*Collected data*

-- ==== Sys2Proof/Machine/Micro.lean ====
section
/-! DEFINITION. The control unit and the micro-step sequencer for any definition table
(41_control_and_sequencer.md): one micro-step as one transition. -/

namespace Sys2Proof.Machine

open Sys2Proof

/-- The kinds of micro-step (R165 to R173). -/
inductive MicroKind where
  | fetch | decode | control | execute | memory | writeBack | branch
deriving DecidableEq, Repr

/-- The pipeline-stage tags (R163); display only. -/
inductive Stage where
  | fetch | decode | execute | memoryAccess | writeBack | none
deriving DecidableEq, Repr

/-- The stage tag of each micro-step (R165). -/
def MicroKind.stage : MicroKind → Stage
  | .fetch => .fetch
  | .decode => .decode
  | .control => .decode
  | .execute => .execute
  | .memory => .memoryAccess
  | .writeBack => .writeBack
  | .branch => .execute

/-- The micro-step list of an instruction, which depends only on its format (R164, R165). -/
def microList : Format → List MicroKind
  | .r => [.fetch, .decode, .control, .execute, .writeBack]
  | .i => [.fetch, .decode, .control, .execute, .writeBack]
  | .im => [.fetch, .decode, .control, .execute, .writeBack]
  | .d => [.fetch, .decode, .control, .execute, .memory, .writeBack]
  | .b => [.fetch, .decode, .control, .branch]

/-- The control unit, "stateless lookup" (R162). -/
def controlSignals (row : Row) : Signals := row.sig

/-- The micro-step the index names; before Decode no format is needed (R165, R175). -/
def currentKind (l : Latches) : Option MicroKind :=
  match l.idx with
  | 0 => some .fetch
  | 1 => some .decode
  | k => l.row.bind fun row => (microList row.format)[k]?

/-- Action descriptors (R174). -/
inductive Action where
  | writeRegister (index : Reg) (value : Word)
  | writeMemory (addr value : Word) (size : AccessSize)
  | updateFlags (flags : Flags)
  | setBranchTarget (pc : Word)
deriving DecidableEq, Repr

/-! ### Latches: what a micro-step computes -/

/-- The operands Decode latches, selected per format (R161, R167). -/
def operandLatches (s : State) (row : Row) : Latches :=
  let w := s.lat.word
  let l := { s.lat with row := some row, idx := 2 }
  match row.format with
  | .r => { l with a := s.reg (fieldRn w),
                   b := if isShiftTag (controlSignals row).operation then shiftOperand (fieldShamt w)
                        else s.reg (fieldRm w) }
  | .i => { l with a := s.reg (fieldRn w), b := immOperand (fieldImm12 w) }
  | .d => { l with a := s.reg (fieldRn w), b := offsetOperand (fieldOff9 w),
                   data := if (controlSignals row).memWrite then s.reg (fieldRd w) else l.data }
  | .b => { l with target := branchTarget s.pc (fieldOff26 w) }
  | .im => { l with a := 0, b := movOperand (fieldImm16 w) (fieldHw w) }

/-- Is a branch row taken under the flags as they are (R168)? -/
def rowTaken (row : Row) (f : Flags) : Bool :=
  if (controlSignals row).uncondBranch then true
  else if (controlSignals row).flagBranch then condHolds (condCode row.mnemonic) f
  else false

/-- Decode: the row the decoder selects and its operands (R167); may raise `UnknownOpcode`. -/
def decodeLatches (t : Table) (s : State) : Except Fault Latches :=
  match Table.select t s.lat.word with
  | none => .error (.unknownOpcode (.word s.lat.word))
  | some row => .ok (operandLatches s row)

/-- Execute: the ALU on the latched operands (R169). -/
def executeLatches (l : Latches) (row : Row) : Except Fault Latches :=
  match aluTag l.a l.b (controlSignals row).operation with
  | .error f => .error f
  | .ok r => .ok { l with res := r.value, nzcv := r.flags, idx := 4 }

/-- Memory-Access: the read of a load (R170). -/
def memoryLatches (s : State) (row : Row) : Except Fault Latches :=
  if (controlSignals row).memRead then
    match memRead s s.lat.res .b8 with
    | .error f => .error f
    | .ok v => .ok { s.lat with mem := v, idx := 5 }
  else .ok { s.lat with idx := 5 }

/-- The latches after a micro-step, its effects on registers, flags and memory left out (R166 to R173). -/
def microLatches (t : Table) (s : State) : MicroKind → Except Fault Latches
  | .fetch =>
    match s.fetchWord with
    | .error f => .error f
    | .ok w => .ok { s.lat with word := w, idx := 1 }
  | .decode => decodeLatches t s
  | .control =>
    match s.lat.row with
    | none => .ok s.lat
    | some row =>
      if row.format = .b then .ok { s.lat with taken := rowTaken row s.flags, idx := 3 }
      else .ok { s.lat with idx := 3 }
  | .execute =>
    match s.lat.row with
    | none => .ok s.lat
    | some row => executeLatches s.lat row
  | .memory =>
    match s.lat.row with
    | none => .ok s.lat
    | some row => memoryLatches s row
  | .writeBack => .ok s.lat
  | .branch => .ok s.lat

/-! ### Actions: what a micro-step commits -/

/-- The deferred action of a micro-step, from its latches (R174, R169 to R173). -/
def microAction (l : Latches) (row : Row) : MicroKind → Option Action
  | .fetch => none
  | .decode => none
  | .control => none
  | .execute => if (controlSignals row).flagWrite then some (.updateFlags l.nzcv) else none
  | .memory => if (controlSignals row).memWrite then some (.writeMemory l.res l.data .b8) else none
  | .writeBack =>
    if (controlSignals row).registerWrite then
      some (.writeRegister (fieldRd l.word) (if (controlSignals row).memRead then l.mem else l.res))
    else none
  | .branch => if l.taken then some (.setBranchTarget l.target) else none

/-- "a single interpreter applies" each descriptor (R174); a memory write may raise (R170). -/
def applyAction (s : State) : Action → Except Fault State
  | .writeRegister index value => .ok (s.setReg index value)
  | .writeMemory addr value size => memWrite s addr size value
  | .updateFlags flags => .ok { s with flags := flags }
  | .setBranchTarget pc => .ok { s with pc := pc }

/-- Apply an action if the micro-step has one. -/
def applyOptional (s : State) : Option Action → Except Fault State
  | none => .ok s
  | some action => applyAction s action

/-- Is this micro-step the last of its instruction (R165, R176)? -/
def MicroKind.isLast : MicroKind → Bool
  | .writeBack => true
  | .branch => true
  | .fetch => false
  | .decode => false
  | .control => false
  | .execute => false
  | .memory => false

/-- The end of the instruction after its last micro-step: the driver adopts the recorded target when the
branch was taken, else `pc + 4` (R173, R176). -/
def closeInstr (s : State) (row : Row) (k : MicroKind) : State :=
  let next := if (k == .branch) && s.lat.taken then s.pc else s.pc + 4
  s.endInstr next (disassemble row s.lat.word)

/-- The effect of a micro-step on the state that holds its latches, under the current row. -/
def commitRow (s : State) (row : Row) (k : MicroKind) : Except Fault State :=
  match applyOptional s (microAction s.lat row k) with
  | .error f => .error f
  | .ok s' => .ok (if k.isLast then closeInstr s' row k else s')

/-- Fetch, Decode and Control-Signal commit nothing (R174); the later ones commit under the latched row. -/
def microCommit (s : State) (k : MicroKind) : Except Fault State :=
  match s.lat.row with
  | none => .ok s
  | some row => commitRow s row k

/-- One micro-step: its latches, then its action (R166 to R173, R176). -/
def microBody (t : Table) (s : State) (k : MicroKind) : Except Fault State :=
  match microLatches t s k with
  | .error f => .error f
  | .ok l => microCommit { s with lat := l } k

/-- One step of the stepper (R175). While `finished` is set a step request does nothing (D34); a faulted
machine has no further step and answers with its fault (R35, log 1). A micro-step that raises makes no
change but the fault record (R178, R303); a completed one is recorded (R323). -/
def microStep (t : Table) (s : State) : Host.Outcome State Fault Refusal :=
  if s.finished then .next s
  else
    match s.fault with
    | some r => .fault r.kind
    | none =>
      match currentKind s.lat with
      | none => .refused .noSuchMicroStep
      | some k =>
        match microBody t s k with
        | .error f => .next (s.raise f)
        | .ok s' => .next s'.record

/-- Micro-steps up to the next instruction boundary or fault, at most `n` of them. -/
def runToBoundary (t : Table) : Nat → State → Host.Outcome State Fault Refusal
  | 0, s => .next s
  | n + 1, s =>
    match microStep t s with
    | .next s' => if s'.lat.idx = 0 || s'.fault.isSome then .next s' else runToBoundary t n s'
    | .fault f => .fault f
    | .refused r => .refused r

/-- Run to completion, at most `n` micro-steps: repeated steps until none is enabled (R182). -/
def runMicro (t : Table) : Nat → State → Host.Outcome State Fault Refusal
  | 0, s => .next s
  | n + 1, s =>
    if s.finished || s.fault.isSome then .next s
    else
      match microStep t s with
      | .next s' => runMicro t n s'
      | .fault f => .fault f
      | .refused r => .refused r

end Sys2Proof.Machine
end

* * *

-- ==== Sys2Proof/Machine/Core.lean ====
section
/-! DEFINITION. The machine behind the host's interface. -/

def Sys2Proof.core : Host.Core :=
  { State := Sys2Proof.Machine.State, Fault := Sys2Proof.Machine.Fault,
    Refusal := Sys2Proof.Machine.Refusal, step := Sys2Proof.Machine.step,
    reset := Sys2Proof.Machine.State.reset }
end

*ASSIGNMENT*
What lines in the records contain the word "nzcv"? Return each one.

*EXERCISE SOLUTION*
  | .ok r => .ok { l with res := r.value, nzcv := r.flags, idx := 4 }
  | .execute => if (controlSignals row).flagWrite then some (.updateFlags l.nzcv) else none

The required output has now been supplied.